Stored entries:
-*-

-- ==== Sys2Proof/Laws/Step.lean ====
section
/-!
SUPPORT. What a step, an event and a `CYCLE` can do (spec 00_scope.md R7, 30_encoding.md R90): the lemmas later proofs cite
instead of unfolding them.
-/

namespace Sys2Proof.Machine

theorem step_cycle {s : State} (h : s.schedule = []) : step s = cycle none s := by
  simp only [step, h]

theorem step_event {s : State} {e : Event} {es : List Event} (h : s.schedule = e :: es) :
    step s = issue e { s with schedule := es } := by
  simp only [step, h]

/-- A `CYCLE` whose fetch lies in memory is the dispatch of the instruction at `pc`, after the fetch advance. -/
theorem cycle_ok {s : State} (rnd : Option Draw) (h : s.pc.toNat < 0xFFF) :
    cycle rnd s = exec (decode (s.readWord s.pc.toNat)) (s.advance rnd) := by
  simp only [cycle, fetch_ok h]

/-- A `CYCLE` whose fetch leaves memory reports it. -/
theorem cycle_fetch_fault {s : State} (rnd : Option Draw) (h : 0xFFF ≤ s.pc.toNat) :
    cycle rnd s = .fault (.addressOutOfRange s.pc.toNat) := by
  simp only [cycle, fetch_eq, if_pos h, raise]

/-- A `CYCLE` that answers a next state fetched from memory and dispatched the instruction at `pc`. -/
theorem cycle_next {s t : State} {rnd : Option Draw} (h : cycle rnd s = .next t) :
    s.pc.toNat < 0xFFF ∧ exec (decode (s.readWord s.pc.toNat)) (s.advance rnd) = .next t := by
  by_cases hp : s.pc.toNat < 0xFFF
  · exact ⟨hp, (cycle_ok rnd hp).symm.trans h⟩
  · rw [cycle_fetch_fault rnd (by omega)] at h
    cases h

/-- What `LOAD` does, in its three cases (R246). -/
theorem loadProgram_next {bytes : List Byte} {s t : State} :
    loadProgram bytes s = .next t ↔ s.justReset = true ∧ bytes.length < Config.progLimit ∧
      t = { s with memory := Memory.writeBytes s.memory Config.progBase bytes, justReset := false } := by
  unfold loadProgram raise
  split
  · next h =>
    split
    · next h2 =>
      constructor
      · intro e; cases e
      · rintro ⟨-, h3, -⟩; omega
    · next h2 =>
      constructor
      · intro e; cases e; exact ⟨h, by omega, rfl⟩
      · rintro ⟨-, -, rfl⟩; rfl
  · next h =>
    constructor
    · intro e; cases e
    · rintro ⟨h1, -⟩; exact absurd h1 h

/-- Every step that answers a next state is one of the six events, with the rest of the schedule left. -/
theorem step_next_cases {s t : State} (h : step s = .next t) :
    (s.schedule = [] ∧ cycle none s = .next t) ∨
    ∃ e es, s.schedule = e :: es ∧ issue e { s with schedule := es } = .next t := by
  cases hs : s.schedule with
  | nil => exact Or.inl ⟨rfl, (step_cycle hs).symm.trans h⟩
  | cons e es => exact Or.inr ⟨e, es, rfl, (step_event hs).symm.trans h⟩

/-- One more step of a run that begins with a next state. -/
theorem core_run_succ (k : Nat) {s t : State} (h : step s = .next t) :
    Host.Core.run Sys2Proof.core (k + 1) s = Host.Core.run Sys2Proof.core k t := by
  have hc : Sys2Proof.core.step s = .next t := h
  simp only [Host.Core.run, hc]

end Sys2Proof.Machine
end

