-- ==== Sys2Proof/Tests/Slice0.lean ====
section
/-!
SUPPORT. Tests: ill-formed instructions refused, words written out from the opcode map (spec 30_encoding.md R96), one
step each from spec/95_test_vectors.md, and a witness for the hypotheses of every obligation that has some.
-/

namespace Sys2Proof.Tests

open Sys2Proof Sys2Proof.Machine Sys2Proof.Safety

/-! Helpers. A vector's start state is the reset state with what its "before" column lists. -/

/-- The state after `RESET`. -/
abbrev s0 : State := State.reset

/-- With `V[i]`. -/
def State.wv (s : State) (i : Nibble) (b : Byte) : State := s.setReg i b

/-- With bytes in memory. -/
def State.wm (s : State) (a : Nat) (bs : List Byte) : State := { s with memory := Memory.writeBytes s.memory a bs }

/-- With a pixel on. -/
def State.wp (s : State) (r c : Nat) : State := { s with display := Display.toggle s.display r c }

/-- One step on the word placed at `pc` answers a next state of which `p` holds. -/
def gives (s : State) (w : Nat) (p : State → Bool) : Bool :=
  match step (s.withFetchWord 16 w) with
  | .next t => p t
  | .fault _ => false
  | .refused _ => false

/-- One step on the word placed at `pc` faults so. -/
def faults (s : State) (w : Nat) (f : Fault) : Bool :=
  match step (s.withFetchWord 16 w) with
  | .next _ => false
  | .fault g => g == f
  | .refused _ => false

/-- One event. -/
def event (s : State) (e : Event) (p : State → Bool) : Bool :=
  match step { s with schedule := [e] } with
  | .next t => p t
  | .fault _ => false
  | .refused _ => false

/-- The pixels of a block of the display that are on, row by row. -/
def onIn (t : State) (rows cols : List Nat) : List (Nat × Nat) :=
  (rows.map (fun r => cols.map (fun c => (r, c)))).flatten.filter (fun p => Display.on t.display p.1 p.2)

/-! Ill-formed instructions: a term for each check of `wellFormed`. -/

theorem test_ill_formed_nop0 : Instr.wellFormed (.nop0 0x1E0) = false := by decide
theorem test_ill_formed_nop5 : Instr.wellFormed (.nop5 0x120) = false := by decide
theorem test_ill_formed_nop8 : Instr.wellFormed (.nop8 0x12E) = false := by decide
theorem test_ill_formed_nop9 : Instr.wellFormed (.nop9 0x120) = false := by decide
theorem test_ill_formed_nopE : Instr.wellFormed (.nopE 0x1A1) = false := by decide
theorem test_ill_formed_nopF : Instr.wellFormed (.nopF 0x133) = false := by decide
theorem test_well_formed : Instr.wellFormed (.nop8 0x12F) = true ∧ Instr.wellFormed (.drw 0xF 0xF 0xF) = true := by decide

-*-

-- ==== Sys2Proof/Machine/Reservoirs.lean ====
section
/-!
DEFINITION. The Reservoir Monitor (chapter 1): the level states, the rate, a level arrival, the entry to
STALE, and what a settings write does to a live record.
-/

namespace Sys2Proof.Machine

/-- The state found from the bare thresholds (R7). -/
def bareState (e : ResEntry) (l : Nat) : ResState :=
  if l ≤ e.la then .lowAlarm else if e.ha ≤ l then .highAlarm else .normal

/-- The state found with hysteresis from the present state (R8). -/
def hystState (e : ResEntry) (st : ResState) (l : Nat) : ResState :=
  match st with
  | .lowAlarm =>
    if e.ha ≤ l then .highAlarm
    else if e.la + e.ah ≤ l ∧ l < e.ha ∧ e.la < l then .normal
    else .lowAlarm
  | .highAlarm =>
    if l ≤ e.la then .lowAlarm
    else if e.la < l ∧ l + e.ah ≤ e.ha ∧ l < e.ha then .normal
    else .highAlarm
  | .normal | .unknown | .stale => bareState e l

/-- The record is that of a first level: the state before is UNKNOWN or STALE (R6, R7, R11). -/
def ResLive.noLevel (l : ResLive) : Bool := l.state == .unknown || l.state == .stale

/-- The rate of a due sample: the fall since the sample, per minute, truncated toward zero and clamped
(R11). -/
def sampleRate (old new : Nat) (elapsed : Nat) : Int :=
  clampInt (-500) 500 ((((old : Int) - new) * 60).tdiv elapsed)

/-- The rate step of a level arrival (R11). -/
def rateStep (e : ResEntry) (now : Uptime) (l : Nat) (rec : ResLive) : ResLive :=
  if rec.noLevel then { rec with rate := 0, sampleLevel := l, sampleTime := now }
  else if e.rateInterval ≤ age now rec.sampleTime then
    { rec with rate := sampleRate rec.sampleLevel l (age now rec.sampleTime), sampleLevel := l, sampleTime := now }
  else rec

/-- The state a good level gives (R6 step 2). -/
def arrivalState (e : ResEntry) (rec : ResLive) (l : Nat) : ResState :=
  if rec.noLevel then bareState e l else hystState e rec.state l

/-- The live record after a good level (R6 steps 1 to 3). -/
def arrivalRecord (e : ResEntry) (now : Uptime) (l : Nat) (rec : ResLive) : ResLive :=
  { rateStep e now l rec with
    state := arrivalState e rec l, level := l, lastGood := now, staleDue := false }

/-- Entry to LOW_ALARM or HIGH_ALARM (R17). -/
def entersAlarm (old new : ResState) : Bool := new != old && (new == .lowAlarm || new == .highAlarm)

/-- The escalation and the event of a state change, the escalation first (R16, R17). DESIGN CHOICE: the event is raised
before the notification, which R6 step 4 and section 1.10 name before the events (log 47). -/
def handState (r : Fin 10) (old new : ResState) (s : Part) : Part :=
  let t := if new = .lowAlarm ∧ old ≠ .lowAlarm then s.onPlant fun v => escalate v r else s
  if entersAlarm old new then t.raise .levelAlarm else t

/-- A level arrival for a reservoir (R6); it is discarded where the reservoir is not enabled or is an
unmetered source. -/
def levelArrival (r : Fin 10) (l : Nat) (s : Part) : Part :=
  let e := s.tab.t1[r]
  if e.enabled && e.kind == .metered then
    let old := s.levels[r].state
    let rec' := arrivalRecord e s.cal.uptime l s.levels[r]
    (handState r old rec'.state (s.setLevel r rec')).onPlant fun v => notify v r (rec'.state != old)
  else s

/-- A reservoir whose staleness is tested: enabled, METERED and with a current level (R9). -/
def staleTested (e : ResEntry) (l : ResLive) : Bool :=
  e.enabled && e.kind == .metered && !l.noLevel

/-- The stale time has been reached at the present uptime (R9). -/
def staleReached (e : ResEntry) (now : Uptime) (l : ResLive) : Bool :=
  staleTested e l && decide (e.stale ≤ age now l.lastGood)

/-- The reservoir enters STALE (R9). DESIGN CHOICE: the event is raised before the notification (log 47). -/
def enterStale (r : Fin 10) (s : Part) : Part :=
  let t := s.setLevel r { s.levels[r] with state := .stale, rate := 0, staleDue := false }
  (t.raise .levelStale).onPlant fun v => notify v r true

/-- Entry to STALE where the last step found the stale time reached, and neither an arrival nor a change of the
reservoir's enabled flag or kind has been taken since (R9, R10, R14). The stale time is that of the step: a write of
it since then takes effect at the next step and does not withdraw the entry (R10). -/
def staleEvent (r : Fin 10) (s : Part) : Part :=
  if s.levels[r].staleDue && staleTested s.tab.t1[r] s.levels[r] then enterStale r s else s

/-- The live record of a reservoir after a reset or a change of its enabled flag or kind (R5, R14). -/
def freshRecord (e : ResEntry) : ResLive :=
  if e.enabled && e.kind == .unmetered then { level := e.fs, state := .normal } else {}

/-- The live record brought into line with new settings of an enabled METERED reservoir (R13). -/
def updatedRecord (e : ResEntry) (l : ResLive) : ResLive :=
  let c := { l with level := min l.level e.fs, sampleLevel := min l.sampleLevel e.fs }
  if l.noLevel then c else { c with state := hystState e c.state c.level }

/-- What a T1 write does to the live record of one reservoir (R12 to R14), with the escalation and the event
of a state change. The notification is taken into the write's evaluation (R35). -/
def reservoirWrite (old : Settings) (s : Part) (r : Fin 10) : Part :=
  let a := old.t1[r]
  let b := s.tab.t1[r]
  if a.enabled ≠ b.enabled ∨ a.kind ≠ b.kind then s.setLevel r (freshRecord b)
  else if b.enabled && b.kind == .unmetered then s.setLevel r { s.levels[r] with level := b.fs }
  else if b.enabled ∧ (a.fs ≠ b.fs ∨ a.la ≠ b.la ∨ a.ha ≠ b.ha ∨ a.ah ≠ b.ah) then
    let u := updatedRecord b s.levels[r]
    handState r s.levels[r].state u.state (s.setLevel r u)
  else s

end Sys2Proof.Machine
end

-*-

**Brief**:
The lines to show are those in the data above that include "rows".

**Written reply**:
def onIn (t : State) (rows cols : List Nat) : List (Nat × Nat) :=
  (rows.map (fun r => cols.map (fun c => (r, c)))).flatten.filter (fun p => Display.on t.display p.1 p.2)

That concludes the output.